From the records below, copy out exactly the lines from the one containing "theorem witness_FlashAndScrub : admits" to the one containing "cutShort.boxes = []", both included. Add nothing else.
START Data listing
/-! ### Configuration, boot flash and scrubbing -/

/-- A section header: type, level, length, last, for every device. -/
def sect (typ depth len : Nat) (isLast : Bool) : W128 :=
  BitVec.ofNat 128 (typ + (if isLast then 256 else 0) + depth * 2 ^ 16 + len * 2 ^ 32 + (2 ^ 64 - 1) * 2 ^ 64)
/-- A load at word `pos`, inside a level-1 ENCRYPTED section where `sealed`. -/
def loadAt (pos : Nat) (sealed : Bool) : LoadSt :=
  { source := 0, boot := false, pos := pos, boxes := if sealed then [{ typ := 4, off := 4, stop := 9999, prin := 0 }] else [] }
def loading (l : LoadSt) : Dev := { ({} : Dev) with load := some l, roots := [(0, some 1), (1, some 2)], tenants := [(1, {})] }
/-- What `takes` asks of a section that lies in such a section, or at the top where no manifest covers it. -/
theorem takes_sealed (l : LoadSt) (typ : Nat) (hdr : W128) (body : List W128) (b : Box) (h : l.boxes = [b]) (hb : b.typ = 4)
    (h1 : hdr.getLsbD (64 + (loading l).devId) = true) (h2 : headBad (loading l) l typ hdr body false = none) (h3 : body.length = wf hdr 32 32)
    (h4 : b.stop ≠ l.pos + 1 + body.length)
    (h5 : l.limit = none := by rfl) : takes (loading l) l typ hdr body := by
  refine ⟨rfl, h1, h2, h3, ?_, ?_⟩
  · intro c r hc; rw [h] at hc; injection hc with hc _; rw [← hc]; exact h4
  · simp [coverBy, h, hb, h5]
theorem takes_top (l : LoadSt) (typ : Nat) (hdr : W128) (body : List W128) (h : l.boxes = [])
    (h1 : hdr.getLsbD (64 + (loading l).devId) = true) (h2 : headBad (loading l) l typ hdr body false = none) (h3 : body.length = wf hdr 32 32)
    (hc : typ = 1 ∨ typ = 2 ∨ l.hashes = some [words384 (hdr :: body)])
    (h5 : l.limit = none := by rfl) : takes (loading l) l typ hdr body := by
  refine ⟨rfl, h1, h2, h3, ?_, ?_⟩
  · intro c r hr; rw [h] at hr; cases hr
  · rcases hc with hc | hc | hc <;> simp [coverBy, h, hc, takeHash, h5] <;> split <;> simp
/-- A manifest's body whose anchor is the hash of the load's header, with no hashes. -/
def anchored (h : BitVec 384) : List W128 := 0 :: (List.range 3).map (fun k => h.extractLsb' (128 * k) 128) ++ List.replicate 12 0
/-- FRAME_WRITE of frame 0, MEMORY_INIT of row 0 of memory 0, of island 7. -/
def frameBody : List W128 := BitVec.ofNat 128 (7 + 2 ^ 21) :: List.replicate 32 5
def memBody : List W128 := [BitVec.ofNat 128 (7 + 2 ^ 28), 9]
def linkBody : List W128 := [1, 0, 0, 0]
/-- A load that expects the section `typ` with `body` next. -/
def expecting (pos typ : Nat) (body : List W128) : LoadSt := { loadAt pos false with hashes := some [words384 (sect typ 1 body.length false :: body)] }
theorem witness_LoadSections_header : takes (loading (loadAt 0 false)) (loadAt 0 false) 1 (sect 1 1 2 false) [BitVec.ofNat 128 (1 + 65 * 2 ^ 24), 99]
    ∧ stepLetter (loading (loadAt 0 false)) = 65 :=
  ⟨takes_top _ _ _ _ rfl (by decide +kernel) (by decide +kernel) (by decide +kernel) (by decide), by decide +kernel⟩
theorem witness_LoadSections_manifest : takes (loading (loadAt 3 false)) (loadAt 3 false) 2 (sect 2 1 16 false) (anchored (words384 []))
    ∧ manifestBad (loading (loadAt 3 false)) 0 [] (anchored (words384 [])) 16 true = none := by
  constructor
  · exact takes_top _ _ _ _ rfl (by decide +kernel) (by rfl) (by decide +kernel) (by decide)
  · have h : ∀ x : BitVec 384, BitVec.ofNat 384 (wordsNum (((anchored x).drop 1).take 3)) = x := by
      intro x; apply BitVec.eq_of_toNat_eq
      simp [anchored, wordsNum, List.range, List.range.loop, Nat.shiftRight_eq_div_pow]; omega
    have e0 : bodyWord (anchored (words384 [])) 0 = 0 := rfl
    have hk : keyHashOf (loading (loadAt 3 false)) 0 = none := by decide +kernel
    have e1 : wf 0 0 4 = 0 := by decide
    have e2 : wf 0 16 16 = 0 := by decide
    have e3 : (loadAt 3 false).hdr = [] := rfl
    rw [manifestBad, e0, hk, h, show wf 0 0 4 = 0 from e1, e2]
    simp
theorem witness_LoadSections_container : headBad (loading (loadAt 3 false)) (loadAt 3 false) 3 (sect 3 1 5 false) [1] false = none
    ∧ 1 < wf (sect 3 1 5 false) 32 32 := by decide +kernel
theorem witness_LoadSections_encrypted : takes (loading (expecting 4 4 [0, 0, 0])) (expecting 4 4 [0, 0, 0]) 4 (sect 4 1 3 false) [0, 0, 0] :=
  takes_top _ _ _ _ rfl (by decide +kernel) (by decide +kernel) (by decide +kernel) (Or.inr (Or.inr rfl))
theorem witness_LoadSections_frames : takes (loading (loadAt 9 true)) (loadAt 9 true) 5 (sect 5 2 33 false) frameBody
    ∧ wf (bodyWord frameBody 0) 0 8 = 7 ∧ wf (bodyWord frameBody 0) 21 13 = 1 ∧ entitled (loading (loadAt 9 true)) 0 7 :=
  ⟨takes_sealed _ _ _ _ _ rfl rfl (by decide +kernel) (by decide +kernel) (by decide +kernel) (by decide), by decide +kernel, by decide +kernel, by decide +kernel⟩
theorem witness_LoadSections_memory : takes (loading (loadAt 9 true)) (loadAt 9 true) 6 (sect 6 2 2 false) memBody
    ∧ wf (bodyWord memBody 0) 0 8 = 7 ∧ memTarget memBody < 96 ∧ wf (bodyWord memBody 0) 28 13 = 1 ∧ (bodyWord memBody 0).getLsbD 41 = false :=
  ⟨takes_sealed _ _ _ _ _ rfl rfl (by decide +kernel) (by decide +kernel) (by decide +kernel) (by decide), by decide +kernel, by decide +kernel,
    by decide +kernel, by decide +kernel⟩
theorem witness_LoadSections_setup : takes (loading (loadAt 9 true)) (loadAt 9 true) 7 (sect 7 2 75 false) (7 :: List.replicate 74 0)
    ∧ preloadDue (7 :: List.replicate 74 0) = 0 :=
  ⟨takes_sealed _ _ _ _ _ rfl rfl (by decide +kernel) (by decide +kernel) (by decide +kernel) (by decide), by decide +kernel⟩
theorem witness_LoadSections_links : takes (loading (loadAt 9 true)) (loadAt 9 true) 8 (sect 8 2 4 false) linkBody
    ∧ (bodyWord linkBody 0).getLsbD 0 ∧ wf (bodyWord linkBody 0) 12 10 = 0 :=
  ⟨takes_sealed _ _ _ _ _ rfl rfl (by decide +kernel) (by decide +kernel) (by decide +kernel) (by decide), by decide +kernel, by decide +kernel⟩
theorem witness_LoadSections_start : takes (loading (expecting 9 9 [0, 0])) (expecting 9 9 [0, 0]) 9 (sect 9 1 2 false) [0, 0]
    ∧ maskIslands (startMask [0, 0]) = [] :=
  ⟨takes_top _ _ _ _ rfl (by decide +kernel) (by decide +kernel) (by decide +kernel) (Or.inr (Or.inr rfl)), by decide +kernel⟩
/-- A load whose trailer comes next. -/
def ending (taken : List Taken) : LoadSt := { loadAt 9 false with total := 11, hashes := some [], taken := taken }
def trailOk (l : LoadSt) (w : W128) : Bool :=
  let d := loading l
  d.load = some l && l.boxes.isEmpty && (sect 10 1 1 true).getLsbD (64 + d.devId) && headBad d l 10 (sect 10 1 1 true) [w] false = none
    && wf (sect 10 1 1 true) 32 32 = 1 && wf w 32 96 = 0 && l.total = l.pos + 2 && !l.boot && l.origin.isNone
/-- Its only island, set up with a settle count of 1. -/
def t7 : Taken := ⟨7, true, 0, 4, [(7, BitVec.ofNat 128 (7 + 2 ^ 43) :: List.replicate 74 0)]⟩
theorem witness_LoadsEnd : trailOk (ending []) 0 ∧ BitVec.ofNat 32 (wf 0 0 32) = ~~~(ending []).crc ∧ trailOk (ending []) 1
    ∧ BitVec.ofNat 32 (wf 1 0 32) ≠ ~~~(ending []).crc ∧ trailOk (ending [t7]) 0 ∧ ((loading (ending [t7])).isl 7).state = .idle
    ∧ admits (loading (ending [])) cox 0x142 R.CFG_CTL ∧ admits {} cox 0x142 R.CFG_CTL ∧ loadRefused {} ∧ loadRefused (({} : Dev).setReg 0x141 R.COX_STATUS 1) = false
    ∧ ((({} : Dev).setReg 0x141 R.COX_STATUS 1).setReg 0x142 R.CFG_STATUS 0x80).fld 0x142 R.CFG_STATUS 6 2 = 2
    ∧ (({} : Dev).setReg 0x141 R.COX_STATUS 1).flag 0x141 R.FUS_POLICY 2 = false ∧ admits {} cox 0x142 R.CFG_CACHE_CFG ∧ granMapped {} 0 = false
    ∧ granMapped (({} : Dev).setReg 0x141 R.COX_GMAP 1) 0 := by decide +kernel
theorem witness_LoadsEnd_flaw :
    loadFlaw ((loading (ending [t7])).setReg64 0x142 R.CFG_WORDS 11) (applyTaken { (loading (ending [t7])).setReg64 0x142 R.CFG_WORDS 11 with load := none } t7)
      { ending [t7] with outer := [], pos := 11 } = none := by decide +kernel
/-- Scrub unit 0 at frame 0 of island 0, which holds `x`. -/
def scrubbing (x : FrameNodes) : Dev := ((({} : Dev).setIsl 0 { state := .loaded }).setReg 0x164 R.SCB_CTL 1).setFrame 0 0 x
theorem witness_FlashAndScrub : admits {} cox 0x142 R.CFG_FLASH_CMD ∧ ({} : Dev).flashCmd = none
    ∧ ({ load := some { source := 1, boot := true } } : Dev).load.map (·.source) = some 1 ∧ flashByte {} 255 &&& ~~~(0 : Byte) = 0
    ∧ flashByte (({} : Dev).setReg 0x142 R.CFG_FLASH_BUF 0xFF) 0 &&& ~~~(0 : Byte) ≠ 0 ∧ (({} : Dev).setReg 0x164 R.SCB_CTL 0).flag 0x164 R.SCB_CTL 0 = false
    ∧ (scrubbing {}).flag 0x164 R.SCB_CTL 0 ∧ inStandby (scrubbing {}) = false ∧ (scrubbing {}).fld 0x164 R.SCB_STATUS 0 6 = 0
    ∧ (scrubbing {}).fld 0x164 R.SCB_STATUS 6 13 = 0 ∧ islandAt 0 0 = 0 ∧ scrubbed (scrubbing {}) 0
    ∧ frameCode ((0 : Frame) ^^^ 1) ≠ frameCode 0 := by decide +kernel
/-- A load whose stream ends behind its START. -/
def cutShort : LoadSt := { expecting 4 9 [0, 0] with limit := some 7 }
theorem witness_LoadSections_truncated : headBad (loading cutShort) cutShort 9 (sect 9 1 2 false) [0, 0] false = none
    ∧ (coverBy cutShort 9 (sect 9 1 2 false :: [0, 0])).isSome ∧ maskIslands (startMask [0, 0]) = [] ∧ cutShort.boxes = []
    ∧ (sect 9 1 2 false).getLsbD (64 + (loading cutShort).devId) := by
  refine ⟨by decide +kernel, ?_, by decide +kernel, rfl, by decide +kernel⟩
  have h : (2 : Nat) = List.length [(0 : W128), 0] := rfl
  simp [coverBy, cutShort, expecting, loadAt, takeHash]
END Data listing
#### Solution for this problem
theorem witness_FlashAndScrub : admits {} cox 0x142 R.CFG_FLASH_CMD ∧ ({} : Dev).flashCmd = none
    ∧ ({ load := some { source := 1, boot := true } } : Dev).load.map (·.source) = some 1 ∧ flashByte {} 255 &&& ~~~(0 : Byte) = 0
    ∧ flashByte (({} : Dev).setReg 0x142 R.CFG_FLASH_BUF 0xFF) 0 &&& ~~~(0 : Byte) ≠ 0 ∧ (({} : Dev).setReg 0x164 R.SCB_CTL 0).flag 0x164 R.SCB_CTL 0 = false
    ∧ (scrubbing {}).flag 0x164 R.SCB_CTL 0 ∧ inStandby (scrubbing {}) = false ∧ (scrubbing {}).fld 0x164 R.SCB_STATUS 0 6 = 0
    ∧ (scrubbing {}).fld 0x164 R.SCB_STATUS 6 13 = 0 ∧ islandAt 0 0 = 0 ∧ scrubbed (scrubbing {}) 0
    ∧ frameCode ((0 : Frame) ^^^ 1) ≠ frameCode 0 := by decide +kernel
/-- A load whose stream ends behind its START. -/
def cutShort : LoadSt := { expecting 4 9 [0, 0] with limit := some 7 }
theorem witness_LoadSections_truncated : headBad (loading cutShort) cutShort 9 (sect 9 1 2 false) [0, 0] false = none
    ∧ (coverBy cutShort 9 (sect 9 1 2 false :: [0, 0])).isSome ∧ maskIslands (startMask [0, 0]) = [] ∧ cutShort.boxes = []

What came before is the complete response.